Par requête déposée au secrétariat du Conseil supérieur des assurances sociales le 22 septembre 1999, l'Association d'assurance contre les accidents, section industrielle, a relevé appel d'un jugement rendu par le Conseil arbitral des assurances sociales le 10 août 1999 dans la cause pendante entre elle et M. , épouse S., et dont le dispositif est conçu comme suit: Par ces motifs, le Conseil arbitral, statuant contradictoirement et en premier ressort, réformant, dit que la demande en obtention de prestations au titre de l'assurance- accidents, présentée par l'assurée le 13 janvier 1998 est recevable quant à la forme et au délai; renvoie l'affaire devant la commission des rentes de l'Association d'assurance contre les accidents pour y voir statuer sur les prestations devant revenir à l'intéressée.
Les parties furent convoquées pour 1 'audience publique du 2 février 2000, à laquelle le rapporteur désigné, monsieur Camille Hoffmann, fit l'exposé de l'affaire.

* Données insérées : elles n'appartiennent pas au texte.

-- ==== Sys2Proof/Machine/Bus.lean ====
section
/-! DEFINITION. Register accesses (R5 to R10, R26 to R29, R37): finding the register, the write windows of every block,
the writes that are ignored whole, what each write does, and what each read returns. -/

namespace Sys2Proof.Machine

/-! ### Write windows (R37 and each chapter's block rule) -/

/-- The modes that accept configuration writes: LOAD, CONFIG and SERVICE. -/
def Dev.cfgMode (d : Dev) : Bool := decide (d.mode = 3) || decide (d.mode = 4) || decide (d.mode = 10)

/-- EN and ACT of a unit both read 0 (R37). -/
def Dev.unitIdle (d : Dev) (u : UnitRef) : Bool :=
  !d.rbit (enPlace u).1 (enPlace u).2 && !d.rbit (actPlace u).1 (actPlace u).2

/-- The window of a loop's register in a Spindle block; SPN_PROG and the set registers need every loop idle; SPN_HOT is
open in CONFIG and SERVICE on the spares (R242). -/
def Dev.spnWindow (d : Dev) (p off : Nat) : Bool :=
  let idle := fun l => !d.rbit (Reg.SPN_CTL p) l && !d.rbit (Reg.SPN_STAT p) l
  if off = 0xC then decide (16 ≤ p) && (decide (d.mode = 4) || decide (d.mode = 10))
  else if 0x100 ≤ off ∧ off < 0x180 then idle ((off - 0x100) / 0x20)
  else if 0x180 ≤ off ∧ off < 0x200 then idle ((off - 0x180) / 0x10)
  else idle 0 && idle 1 && idle 2 && idle 3

/-- Whether the configuration fields of a register accept a write now. -/
def Dev.winOpen (d : Dev) (h : RegHit) : Bool :=
  let reg := fun (ctl st : Nat) => !d.rbit ctl 0 && !d.rbit st 0
  match h.id with
  | .skn => decide (d.mode = 3) || decide (d.mode = 4)
  | .cnv => reg (Reg.CNV_CTL h.inst) (Reg.CNV_STAT h.inst)
  | .sdm => reg (Reg.SDM_CTL h.inst) (Reg.SDM_STAT h.inst)
  | .spn => d.spnWindow h.inst h.off
  | .tb => reg (Reg.TB_CTL h.inst) (Reg.TB_STAT h.inst)
  | .whl => reg (Reg.WHL_CTL h.inst) (Reg.WHL_STAT h.inst)
  | .pose => reg (Reg.POS_ECTL h.inst) (Reg.POS_ESTAT h.inst)
  | .posh => reg (Reg.POS_HCTL h.inst) (Reg.POS_HSTAT h.inst)
  | .posx => reg (Reg.POS_XCTL h.inst) (Reg.POS_XSTAT h.inst)
  | .cpc => reg Reg.CPC_CTL Reg.CPC_STAT
  | .inj => decide (d.mode = 10) && reg Reg.INJ_CTL Reg.INJ_STAT
  | .rel => reg (Reg.REL_CTL h.inst) (Reg.REL_STAT h.inst)
  | .lnk => reg (Reg.LNK_CTL h.inst) (Reg.LNK_STAT h.inst) &&
      (decide (h.inst ≠ 7) || decide (h.off ≠ 0x40) || decide (d.mode = 3) || decide (d.mode = 4))
  | .dst => decide (d.mode = 4) || decide (d.mode = 10)
  | .snl => decide (d.mode = 4) || decide (d.mode = 10)
  | .hkp => d.cfgMode
  | .whlg => d.cfgMode
  | .hvp => d.cfgMode
  | .lvp => d.cfgMode
  | .thm => d.cfgMode
  | .gpio => d.cfgMode
  | _ => true

/-! ### Writes that are ignored whole -/

/-- A port configuration that the manual ignores whole: TRETRY of 1 to 100, LSAFE, UVSEL; HVP_DESAT, HVP_STO,
HVP_ADPCTL, HVP_CAL; LVP_VDS. -/
def portWriteBad (hv : Bool) (off : Nat) (v : Word) : Bool :=
  let try_ := bitsOf v 26 20
  let seg := fun k => decide (bitsOf v (4 * k + 3) (4 * k) = 0) || decide (8 < bitsOf v (4 * k + 3) (4 * k))
  if off = 0 then decide (try_ = 0) || decide (100 < try_) || decide (bitsOf v 13 12 = 3) || (hv && decide (bitsOf v 1 0 = 3))
  else if hv then
    if off = 4 then decide (36 < bitsOf v 29 24) || decide (16 < bitsOf v 20 16) || decide (36 < bitsOf v 13 8) ||
      decide (16 < bitsOf v 4 0)
    else if off = 8 then decide (5 < bitsOf v 2 0)
    else if off = 0xC then decide (bitsOf v 23 20 ≤ bitsOf v 19 16)
    else if off = 0x14 then seg 0 || seg 1 || seg 2 || seg 3
    else false
  else decide (off = 4) && (decide (19 < bitsOf v 20 16) || decide (19 < bitsOf v 4 0))

/-- Whether a write's fields are ignored whole, each register as its chapter says. -/
def writeBad (id : BlockId) (inst off : Nat) (v : Word) : Bool :=
  match id with
  | .cnv => decide (off = 8) && decide (bitsOf v 3 2 = 3)
  | .sdm => (decide (off = 0) && decide (bitsOf v 23 16 < 7)) || (decide (off = 4) && decide (bitsOf v 5 1 < 7))
  | .spn => (decide (0x100 ≤ off) && decide (off < 0x180) && decide (off % 0x20 = 0x10) && decide (16 < bitsOf v 20 16)) ||
      (decide (0x200 ≤ off) && decide (off < 0x300) && decide (off % 0x40 = 0) && decide (16 < bitsOf v 4 0))
  | .whl => (decide (off = 0) && (decide (1 < bitsOf v 15 14) || decide (bitsOf v 9 8 = 3) || decide (bitsOf v 3 2 = 0))) ||
      (decide (off = 8) && (decide (bitsOf v 11 10 = 3) || decide (960 < bitsOf v 9 0)))
  | .whlg => decide (0x20 ≤ off) && decide (off < 0x30) && decide (bitsOf v 19 10 ≤ bitsOf v 9 0)
  | .hvp => portWriteBad true off v
  | .lvp => portWriteBad false off v
  | .inj => (decide (off = 0) && decide (bitsOf v 2 1 = 3)) || (decide (off = 0x10) && decide (bitsOf v 16 0 < 65536)) ||
      (decide (off = 0x14) && decide (bitsOf v 15 8 = 0))
  | .rel => decide (off = 0) && decide (6 ≤ bitsOf v 5 3)
  | .dst => decide (off = 8) && bitOf v 2 && decide (bitsOf v 31 16 = 0)
  | .thm => decide (off = 0xC) && (decide (bitsOf v 7 0 < 2) || decide (200 < bitsOf v 7 0))
  | .idn => decide (off = 0x40) && decide (36 < bitsOf v 5 0)
  | .lnk => (decide (off = 4) && decide (8 < bitsOf v 31 28)) ||
      (decide (off = 0x40) && ((decide (inst < 2) && decide (bitsOf v 1 0 = 3)) ||
        (decide (8 ≤ inst) && decide (inst < 12) && decide (bitsOf v 23 16 = 0))))
  | _ => false

/-! ### W1C bits (R6, R10) -/

/-- What follows when W1C bits have been cleared: SNL_STAT.CLEAN, FLT_N, RCODE. -/
def Dev.afterClear (d : Dev) (a : Nat) : Dev :=
  if 0x3F001000 ≤ a ∧ a < 0x3F001040 then d.showClean
  else if a = Reg.DST_FLT then d.showFlt
  else if a = Reg.SNL_MREQ ∧ !d.rbit a 16 then d.setFld a 15 8 0
  else d

/-- W1C bits are cleared, in every mode; a bit that hardware sets in the same cycle stays set. -/
def Dev.clearW1c (d : Dev) (a : Nat) (r : RegDef) (v hwSet : Word) : Dev :=
  if r.w1c = 0 then d
  else (d.setReg a ((d.reg a &&& ~~~(v &&& r.w1c)) ||| (hwSet &&& r.w1c))).afterClear a

/-! ### Writes of the other fields -/

/-- The RW fields take the value: all of them in the window, the live ones always; bits of `keep` are left out. -/
def Dev.put (d : Dev) (a : Nat) (r : RegDef) (win : Bool) (keep v : Word) : Dev :=
  let m := (if win then r.rw else r.rw &&& r.live) &&& ~~~keep
  d.setReg a ((d.reg a &&& ~~~m) ||| (v &&& m))

/-- An enable bit written: set through `on`, cleared as R31. -/
def Dev.putEn (d : Dev) (b : Bool) (u : UnitRef) (on : Dev → Dev) : Dev := if b then on d else d.unitDisable u

/-- A word written to an inbound mailbox (R203, SPN_MBIN). -/
def Dev.mbWrite (d : Dev) (p i : Nat) (v : Word) : Dev :=
  if d.rbit (Reg.SPN_MBSTAT p) i then d.setRbit (Reg.SPN_MBSTAT p) 8 true
  else (d.setRbit (Reg.SPN_MBSTAT p) i true).modSpn p fun s => { s with mbIn := smSet (fun _ => 0) s.mbIn i v }

/-- A word read from an outbound mailbox empties it (SPN_MBOUT). -/
def Dev.mbRead (d : Dev) (p i : Nat) : Dev × Word :=
  if d.rbit (Reg.SPN_MBSTAT p) (4 + i) then
    ((d.setRbit (Reg.SPN_MBSTAT p) (4 + i) false).modSpn p fun s => { s with mbOut := smSet (fun _ => 0) s.mbOut i 0 },
      smGet (fun _ => 0) (d.spn p).mbOut i)
  else (d, 0)

/-- SPN_CTL: EN by loop, the bits set before those cleared (a write that moves EN from one loop to another never
leaves all four 0), RAEN whose clearing ends run-ahead at the next period, KSEL. -/
def Dev.writeSpnCtl (d : Dev) (p : Fin 18) (r : RegDef) (v : Word) : Dev :=
  let a := Reg.SPN_CTL p
  let d1 := (List.finRange 4).foldl
    (fun (e : Dev) (l : Fin 4) => if e.rbit a (4 + l.val) && !bitOf v (4 + l.val) then e.modLp p l fun x => { x with raenOff := true } else e) d
  let d2 := (List.finRange 4).foldl (fun (e : Dev) (l : Fin 4) => if bitOf v l.val then e.loopEnable p l else e)
    (d1.put a r true 0xF v)
  (List.finRange 4).foldl (fun (e : Dev) (l : Fin 4) => if bitOf v l.val then e else e.unitDisable (.loop p l)) d2

/-- SPN_HOT in its window: the copies are kept from now on, or no more (R238). -/
def Dev.writeHot (d : Dev) (p : Nat) (r : RegDef) (v : Word) : Dev :=
  let a := Reg.SPN_HOT p
  let d1 := d.put a r true 0 v
  if !bitOf v 0 then d1.setRbit (Reg.SPN_STAT p) 16 false
  else if d.rbit a 0 && decide (d.fld a 5 1 = d1.fld a 5 1) then d1
  else d1.hotEnable p

/-- A Spindle block's registers. -/
def Dev.writeSpn (d : Dev) (p : Fin 18) (off a : Nat) (r : RegDef) (win : Bool) (v : Word) : Dev :=
  if off = 0 then d.writeSpnCtl p r v
  else if off = 0xC then (if win then d.writeHot p r v else d)
  else if 0x50 ≤ off ∧ off < 0x60 then d.mbWrite p ((off - 0x50) / 4) v
  else d.put a r win 0 v

/-- A port's registers: a configuration written reaches the die later, with CFGP meanwhile (R306); TEST, REARM. -/
def Dev.writePort (d : Dev) (n off a : Nat) (r : RegDef) (win : Bool) (v : Word) : Dev :=
  let test := if isHv n then 0x20 else 0x1C
  let rearm := if isHv n then 0x2C else 0x28
  if off = test then (if bitOf v 0 then d.testStart n (bitsOf v 3 1) else d)
  else if off = rearm then
    (d.when (bitOf v 1) fun d => d.setReg (pCnt n) 0).when (bitOf v 0) fun d => d.rearm n
  else if win && decide (r.rw ≠ 0) then d.cfgWritten n a ((d.put a r true 0 v).reg a)
  else d

/-- A link's registers (common block and its own). -/
def Dev.writeLnk (d : Dev) (l : Fin 18) (off a : Nat) (r : RegDef) (win : Bool) (v : Word) : Dev :=
  if off = 0 then
    if bitOf v 1 then (d.put a r win 5 v).linkReset l
    else (d.put a r win 1 v).putEn (bitOf v 0) (.link l) fun d => d.linkEnable l
  else if off = 8 then (if bitOf v 0 then d.txKick l else d)
  else if a = Reg.ETH_TSET then d.addNs v.toInt
  else d.put a r win 0 v

/-- A lane's registers. -/
def Dev.writeCnv (d : Dev) (k : Fin 18) (off a : Nat) (r : RegDef) (win : Bool) (v : Word) : Dev :=
  if off = 0 then
    let d1 := d.put a r win 3 v
    let d2 := if bitOf v 1 then (if d.rbit a 1 then d1 else d1.nosleepSet k) else d1.setRbit a 1 false
    d2.putEn (bitOf v 0) (.lane k) fun d => d.laneEnable k
  else if off = 0x14 then (if bitOf v 0 then d.trigger k false else d)
  else d.put a r win 0 v

/-- The Skein block's registers. -/
def Dev.writeSkn (d : Dev) (off a : Nat) (r : RegDef) (win : Bool) (v : Word) : Dev :=
  if off = 0x4C then (if bitOf v 0 then d.setReg Reg.SKN_CECNT 0 else d)
  else if off = 0x84 then (if win then d.writeHbase v else d)
  else if off = 0x88 then (if win then d.writeHcfg v else d)
  else if off = 0x90 then d.writeHrd v
  else d.put a r win 0 v

/-- The Distaff block's registers; DST_BKICK counts for the core that writes it. -/
def Dev.writeDst (d : Dev) (m : Master) (off a : Nat) (r : RegDef) (win : Bool) (v : Word) : Dev :=
  if off = 0x4C then d.writeFrel v
  else if off = 0x50 then (d.put a r win 0 v).showFlt
  else if off = 0x5C then (match m with
    | .bobbin b => d.kick b v
    | _ => d)
  else d.put a r win 0 v

/-- The Snarl block's registers. -/
def Dev.writeSnl (d : Dev) (m : Master) (off a : Nat) (r : RegDef) (win : Bool) (v : Word) : Dev :=
  if off = 0x80 then d.writeInj v
  else if off = 0xD0 then (List.range 32).foldl (fun (e : Dev) i => if bitOf v i then e.raise (192 + i) 0 else e) d
  else if off = 0xD8 then (if bitOf v 0 then d.retainedClear else d)
  else if off = 0xDC then d.modeRequest ⟨m, false⟩ (bitsOf v 3 0)
  else d.put a r win 0 v

/-- The fields of a register that are not W1C. -/
def Dev.writeFields (d : Dev) (m : Master) (a : Nat) (h : RegHit) (r : RegDef) (v : Word) : Dev :=
  let win := d.winOpen h
  let i := h.inst
  match h.id with
    | .skn => d.writeSkn h.off a r win v
    | .cnv => if hk : i < 18 then d.writeCnv ⟨i, hk⟩ h.off a r win v else d
    | .sdm => if hk : i < 32 then
        (if h.off = 0 then (d.put a r win 1 v).putEn (bitOf v 0) (.sdm ⟨i, hk⟩) fun d => d.sdmEnable i
         else d.put a r win 0 v) else d
    | .sdmc => d.clkenWrite v
    | .hkp =>
      if h.off = 0 then (if bitOf v 0 then d.hkStart true else d)
      else if h.off = 8 then
        (d.put a r win 0 v).when win fun e => e.tdacWritten (d.reg a)
      else d.put a r win 0 v
    | .spn => if hk : i < 18 then d.writeSpn ⟨i, hk⟩ h.off a r win v else d
    | .tb => if hk : i < 16 then
        (if h.off = 0 then (d.put a r win 1 v).putEn (bitOf v 0) (.timebase ⟨i, hk⟩) fun d => d.tbEnable i
         else if h.off = 4 then d.tbWrite i .per v
         else if h.off = 8 then d.tbWrite i .trga v
         else if h.off = 0xC then d.tbWrite i .trgb v
         else d.put a r win 0 v) else d
    | .whl => if hk : i < 64 then
        (if h.off = 0 then (d.put a r win 1 v).putEn (bitOf v 0) (.whorl ⟨i, hk⟩) fun d => d.whlEnable i
         else if h.off = 0x18 then d.forceWrite i v
         else if h.off = 0x1C then (if bitOf v 0 then d.tripClear i else d)
         else if h.off = 8 then (d.put a r win 0 v).tripAll d
         else (d.put a r win 0 v).tripEval i) else d
    | .whlg =>
      if h.off = 0 then d.groupStart (bitsOf v 15 0)
      else
        let d1 := d.put a r win 0 v
        if 0x20 ≤ h.off ∧ h.off < 0x30 then
          let k := (h.off - 0x20) / 4
          d1.setLine (72 + k) (d1.rbit Reg.WHL_BUSST k && d1.rbit (Reg.WHL_BUS k) 31)
        else if a = Reg.WHL_PINCFG then d1.showPins
        else d1
    | .hvp => d.writePort i h.off a r win v
    | .lvp => d.writePort (32 + i) h.off a r win v
    | .pose => if hk : i < 4 then
        (if h.off = 0 then (d.put a r win 1 v).putEn (bitOf v 0) (.encoder ⟨i, hk⟩) fun d => d.posEnable (.encoder ⟨i, hk⟩)
         else d.put a r win 0 v) else d
    | .posh => if hk : i < 10 then
        (if h.off = 0 then (d.put a r win 1 v).putEn (bitOf v 0) (.hall ⟨i, hk⟩) fun d => d.posEnable (.hall ⟨i, hk⟩)
         else d.put a r win 0 v) else d
    | .posx => if hk : i < 2 then
        (if h.off = 0 then
          (d.put a r win 1 v).putEn (bitOf v 0) (.excitation ⟨i, hk⟩) fun d => d.posEnable (.excitation ⟨i, hk⟩)
         else d.put a r win 0 v) else d
    | .cpc =>
      if h.off = 0 then (d.put a r win 1 v).putEn (bitOf v 0) .pilot fun d => d.posEnable .pilot else d.put a r win 0 v
    | .inj =>
      if d.mode ≠ 10 then d
      else if h.off = 0 then (d.put a r win 1 v).putEn (bitOf v 0) .inj Dev.injEnable
      else d.put a r win 0 v
    | .rel => if hk : i < 8 then
        (if h.off = 0 then
          (d.put a r win 1 v).putEn (bitOf v 0) (.reel ⟨i, hk⟩) fun d =>
            if d.rbit (Reg.REL_STAT i) 0 then d else d.setRbit a 0 true
         else if h.off = 0x1C then
          (((d.when (bitOf v 2) fun d => d.reelStop i).when (bitOf v 0) fun d => d.reelArm i).when (bitOf v 1) fun d => d.reelTrig i)
         else d.put a r win 0 v) else d
    | .dst => d.writeDst m h.off a r win v
    | .snl => d.writeSnl m h.off a r win v
    | .thm => if h.off = 0x24 then d.writeThmCtl v else d.put a r win 0 v
    | .gov => if h.off = 0xC then d.writeGov v else d
    | .nvm => if h.off = 0 then d.nvmCmd m (bitsOf v 3 0) (bitsOf v 31 24) else d.put a r win 0 v
    | .lnk => if hk : i < 18 then d.writeLnk ⟨i, hk⟩ h.off a r win v else d
    | .gpio =>
      if h.off = 8 then d.orReg Reg.GPIO_OUT v
      else if h.off = 0xC then d.setReg Reg.GPIO_OUT (d.reg Reg.GPIO_OUT &&& ~~~v)
      else d.put a r win 0 v
    | _ => d.put a r win 0 v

Monsieur Louis Emringer, pour l'appelante, donna lecture d'une note de plaidoirie et conclut à la réformation du jugement du Conseil arbitral du 1O août 1999 et au rétablissement de la décision de la commission des rentes du 27 avril 1998.
Maître Monique Watgen, pour l'intimée, conclut à la confirmation du jugement du Conseil arbitral du 10 août 1999.
Après prise en délibéré de l'affaire le Conseil supérieur rendit à l'audience publique de ce jour, à laquelle le prononcé avait été fixé, l'arrêt qui suit:
L'assurée M. , infirmière à l'Hôpital Neuropsychiatrique à Ettelbruck, avait subi le 11 juin 1991 une hernie discale L5-S1 avec lombosciatalgie aiguë droite en voulant soulever une patiente alitée.
En 1990, elle avait déjà subi un accident du travail ayant entraîné une hernie discale L3-L4 qui avait été opérée.
Estimant que l'accident du travail du 11 juin 1991 n'avait causé qu'une aggravation passagère d'un état pathologique préexistant, l'Association d'assurance contre les accidents n'avait pris en charge que la période du 11 juin au 1 er juillet 1991.
Par courrier du 8 janvier 1998,M. informa l'Association d'assurance contre les accidents qu'elle souffre toujours des suites de l'accident du 11 juin 1991 et elle verse plusieurs documents médicaux pour établir son état.
Par décision présidentielle du 30 janvier 1998, l'Association d'assurance contre les accidents a refusé l'allocation d'une rente-accident au motif que la demande n'a pas été présentée dans le délai de trois ans prévu à l'article 149, alinéa 2, du Code des assurances sociales qui dispose que: « Les personnes qui prétendent avoir droit à une indemnité qui n'a pas été déterminée d'office doivent, sous peine de déchéance, présenter leur réclamation au comité- directeur dans le délai de trois ans à dater de l'accident ou du jour du décès de la victime, survenu par suite des blessures reçues»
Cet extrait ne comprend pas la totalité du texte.